## Working data
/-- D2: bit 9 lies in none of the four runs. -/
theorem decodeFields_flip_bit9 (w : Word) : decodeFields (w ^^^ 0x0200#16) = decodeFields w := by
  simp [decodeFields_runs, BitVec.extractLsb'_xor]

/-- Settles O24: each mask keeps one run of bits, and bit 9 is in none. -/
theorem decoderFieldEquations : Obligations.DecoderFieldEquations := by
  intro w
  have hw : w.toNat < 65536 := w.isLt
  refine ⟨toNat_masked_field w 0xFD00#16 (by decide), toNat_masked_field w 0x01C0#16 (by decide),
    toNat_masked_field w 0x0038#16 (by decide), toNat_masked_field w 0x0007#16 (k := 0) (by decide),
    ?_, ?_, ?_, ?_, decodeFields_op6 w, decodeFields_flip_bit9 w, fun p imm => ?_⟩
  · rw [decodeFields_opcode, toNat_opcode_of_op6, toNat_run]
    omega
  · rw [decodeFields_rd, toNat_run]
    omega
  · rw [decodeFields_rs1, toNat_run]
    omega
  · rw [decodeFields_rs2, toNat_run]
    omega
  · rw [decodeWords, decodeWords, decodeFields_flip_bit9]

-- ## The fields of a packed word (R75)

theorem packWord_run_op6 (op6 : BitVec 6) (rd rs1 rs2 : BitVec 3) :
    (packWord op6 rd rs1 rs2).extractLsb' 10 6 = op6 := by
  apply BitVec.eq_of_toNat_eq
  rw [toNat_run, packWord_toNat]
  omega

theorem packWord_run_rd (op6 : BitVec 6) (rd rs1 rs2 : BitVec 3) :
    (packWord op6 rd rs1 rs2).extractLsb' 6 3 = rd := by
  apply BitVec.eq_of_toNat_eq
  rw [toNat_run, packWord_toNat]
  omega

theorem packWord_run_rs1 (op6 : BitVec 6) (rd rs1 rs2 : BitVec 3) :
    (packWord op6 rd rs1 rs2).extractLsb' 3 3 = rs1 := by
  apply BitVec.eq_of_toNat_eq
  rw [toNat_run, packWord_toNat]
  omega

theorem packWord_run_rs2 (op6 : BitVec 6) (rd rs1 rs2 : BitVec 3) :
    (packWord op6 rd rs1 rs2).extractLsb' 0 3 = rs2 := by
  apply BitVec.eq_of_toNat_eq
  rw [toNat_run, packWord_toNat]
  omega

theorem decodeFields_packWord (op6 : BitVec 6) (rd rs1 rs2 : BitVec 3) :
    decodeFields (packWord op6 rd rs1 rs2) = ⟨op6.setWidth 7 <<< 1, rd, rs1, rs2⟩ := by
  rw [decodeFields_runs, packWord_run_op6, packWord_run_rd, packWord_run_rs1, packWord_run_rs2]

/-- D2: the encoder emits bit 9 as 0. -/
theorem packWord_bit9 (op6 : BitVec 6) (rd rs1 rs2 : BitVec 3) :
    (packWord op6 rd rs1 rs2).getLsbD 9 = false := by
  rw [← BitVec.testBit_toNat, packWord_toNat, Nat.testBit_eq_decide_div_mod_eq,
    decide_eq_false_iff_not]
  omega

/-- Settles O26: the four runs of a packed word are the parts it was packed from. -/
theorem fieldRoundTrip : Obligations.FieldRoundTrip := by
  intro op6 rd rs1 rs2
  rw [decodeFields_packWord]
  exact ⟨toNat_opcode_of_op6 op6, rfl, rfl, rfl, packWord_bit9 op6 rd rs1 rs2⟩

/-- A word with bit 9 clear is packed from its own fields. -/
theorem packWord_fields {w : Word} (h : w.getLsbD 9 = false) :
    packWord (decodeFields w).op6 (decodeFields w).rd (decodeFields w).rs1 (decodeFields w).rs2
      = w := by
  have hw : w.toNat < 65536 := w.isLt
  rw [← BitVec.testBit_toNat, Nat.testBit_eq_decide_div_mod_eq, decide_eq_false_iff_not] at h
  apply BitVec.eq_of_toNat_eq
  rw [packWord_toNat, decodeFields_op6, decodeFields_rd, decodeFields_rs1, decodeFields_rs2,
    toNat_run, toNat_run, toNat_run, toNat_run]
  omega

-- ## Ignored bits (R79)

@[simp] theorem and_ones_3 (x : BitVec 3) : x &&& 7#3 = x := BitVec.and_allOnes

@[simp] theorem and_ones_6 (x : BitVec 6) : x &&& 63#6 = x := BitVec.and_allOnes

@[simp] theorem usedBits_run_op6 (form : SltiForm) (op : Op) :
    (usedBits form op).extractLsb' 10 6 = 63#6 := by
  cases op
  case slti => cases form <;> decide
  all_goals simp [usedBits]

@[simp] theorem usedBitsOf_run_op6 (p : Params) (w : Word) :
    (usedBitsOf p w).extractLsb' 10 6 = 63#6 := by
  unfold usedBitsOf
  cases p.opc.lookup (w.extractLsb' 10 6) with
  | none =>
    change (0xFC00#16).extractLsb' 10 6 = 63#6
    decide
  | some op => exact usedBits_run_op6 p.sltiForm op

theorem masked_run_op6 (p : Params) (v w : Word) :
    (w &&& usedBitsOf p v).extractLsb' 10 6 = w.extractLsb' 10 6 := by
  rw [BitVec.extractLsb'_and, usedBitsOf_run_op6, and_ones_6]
* * *
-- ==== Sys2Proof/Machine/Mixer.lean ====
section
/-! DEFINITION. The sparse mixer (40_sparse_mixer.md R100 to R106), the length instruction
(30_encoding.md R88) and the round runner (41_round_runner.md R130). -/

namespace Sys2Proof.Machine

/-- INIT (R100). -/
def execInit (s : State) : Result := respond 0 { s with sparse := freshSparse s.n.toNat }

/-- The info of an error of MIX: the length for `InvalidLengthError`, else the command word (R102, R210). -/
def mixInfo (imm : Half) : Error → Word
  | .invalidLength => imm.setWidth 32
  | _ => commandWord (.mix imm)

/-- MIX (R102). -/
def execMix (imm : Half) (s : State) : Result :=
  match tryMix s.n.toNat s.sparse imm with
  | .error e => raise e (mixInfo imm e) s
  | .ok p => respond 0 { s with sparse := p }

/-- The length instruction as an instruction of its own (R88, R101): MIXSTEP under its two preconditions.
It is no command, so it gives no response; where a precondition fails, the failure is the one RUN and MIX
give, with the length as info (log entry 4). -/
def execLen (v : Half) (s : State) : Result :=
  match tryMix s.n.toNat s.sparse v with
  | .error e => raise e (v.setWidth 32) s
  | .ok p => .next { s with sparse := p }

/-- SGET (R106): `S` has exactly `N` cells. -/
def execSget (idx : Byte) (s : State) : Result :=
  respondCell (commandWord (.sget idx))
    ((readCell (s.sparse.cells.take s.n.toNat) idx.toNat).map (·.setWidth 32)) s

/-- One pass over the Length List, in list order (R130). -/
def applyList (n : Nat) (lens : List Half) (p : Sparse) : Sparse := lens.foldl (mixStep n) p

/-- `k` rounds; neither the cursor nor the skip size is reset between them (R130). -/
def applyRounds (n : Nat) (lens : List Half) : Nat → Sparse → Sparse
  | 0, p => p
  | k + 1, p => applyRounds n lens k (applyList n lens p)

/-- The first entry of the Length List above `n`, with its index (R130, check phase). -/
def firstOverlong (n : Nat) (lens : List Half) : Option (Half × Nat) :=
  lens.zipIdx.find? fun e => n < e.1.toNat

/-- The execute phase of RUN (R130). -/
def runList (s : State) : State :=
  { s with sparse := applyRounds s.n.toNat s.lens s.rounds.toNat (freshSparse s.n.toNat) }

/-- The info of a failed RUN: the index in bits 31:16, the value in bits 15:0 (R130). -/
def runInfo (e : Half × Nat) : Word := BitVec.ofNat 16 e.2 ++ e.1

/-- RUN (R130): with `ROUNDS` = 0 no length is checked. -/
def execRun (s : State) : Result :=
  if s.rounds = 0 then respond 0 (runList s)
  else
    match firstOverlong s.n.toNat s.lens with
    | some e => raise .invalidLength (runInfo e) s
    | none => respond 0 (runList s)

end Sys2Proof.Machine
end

## Exercise goal
The range runs from the line above containing "(packWord op6 rd rs1 rs2).extractLsb' 10" to the line containing "rw [decodeFields_packWord]", inclusive. Restate those lines word for word and no others.

## Result of this exercise
    (packWord op6 rd rs1 rs2).extractLsb' 10 6 = op6 := by
  apply BitVec.eq_of_toNat_eq
  rw [toNat_run, packWord_toNat]
  omega

theorem packWord_run_rd (op6 : BitVec 6) (rd rs1 rs2 : BitVec 3) :
    (packWord op6 rd rs1 rs2).extractLsb' 6 3 = rd := by
  apply BitVec.eq_of_toNat_eq
  rw [toNat_run, packWord_toNat]
  omega

theorem packWord_run_rs1 (op6 : BitVec 6) (rd rs1 rs2 : BitVec 3) :
    (packWord op6 rd rs1 rs2).extractLsb' 3 3 = rs1 := by
  apply BitVec.eq_of_toNat_eq
  rw [toNat_run, packWord_toNat]
  omega

theorem packWord_run_rs2 (op6 : BitVec 6) (rd rs1 rs2 : BitVec 3) :
    (packWord op6 rd rs1 rs2).extractLsb' 0 3 = rs2 := by
  apply BitVec.eq_of_toNat_eq
  rw [toNat_run, packWord_toNat]
  omega

theorem decodeFields_packWord (op6 : BitVec 6) (rd rs1 rs2 : BitVec 3) :
    decodeFields (packWord op6 rd rs1 rs2) = ⟨op6.setWidth 7 <<< 1, rd, rs1, rs2⟩ := by
  rw [decodeFields_runs, packWord_run_op6, packWord_run_rd, packWord_run_rs1, packWord_run_rs2]

/-- D2: the encoder emits bit 9 as 0. -/
theorem packWord_bit9 (op6 : BitVec 6) (rd rs1 rs2 : BitVec 3) :
    (packWord op6 rd rs1 rs2).getLsbD 9 = false := by
  rw [← BitVec.testBit_toNat, packWord_toNat, Nat.testBit_eq_decide_div_mod_eq,
    decide_eq_false_iff_not]
  omega

/-- Settles O26: the four runs of a packed word are the parts it was packed from. -/
theorem fieldRoundTrip : Obligations.FieldRoundTrip := by
  intro op6 rd rs1 rs2
  rw [decodeFields_packWord]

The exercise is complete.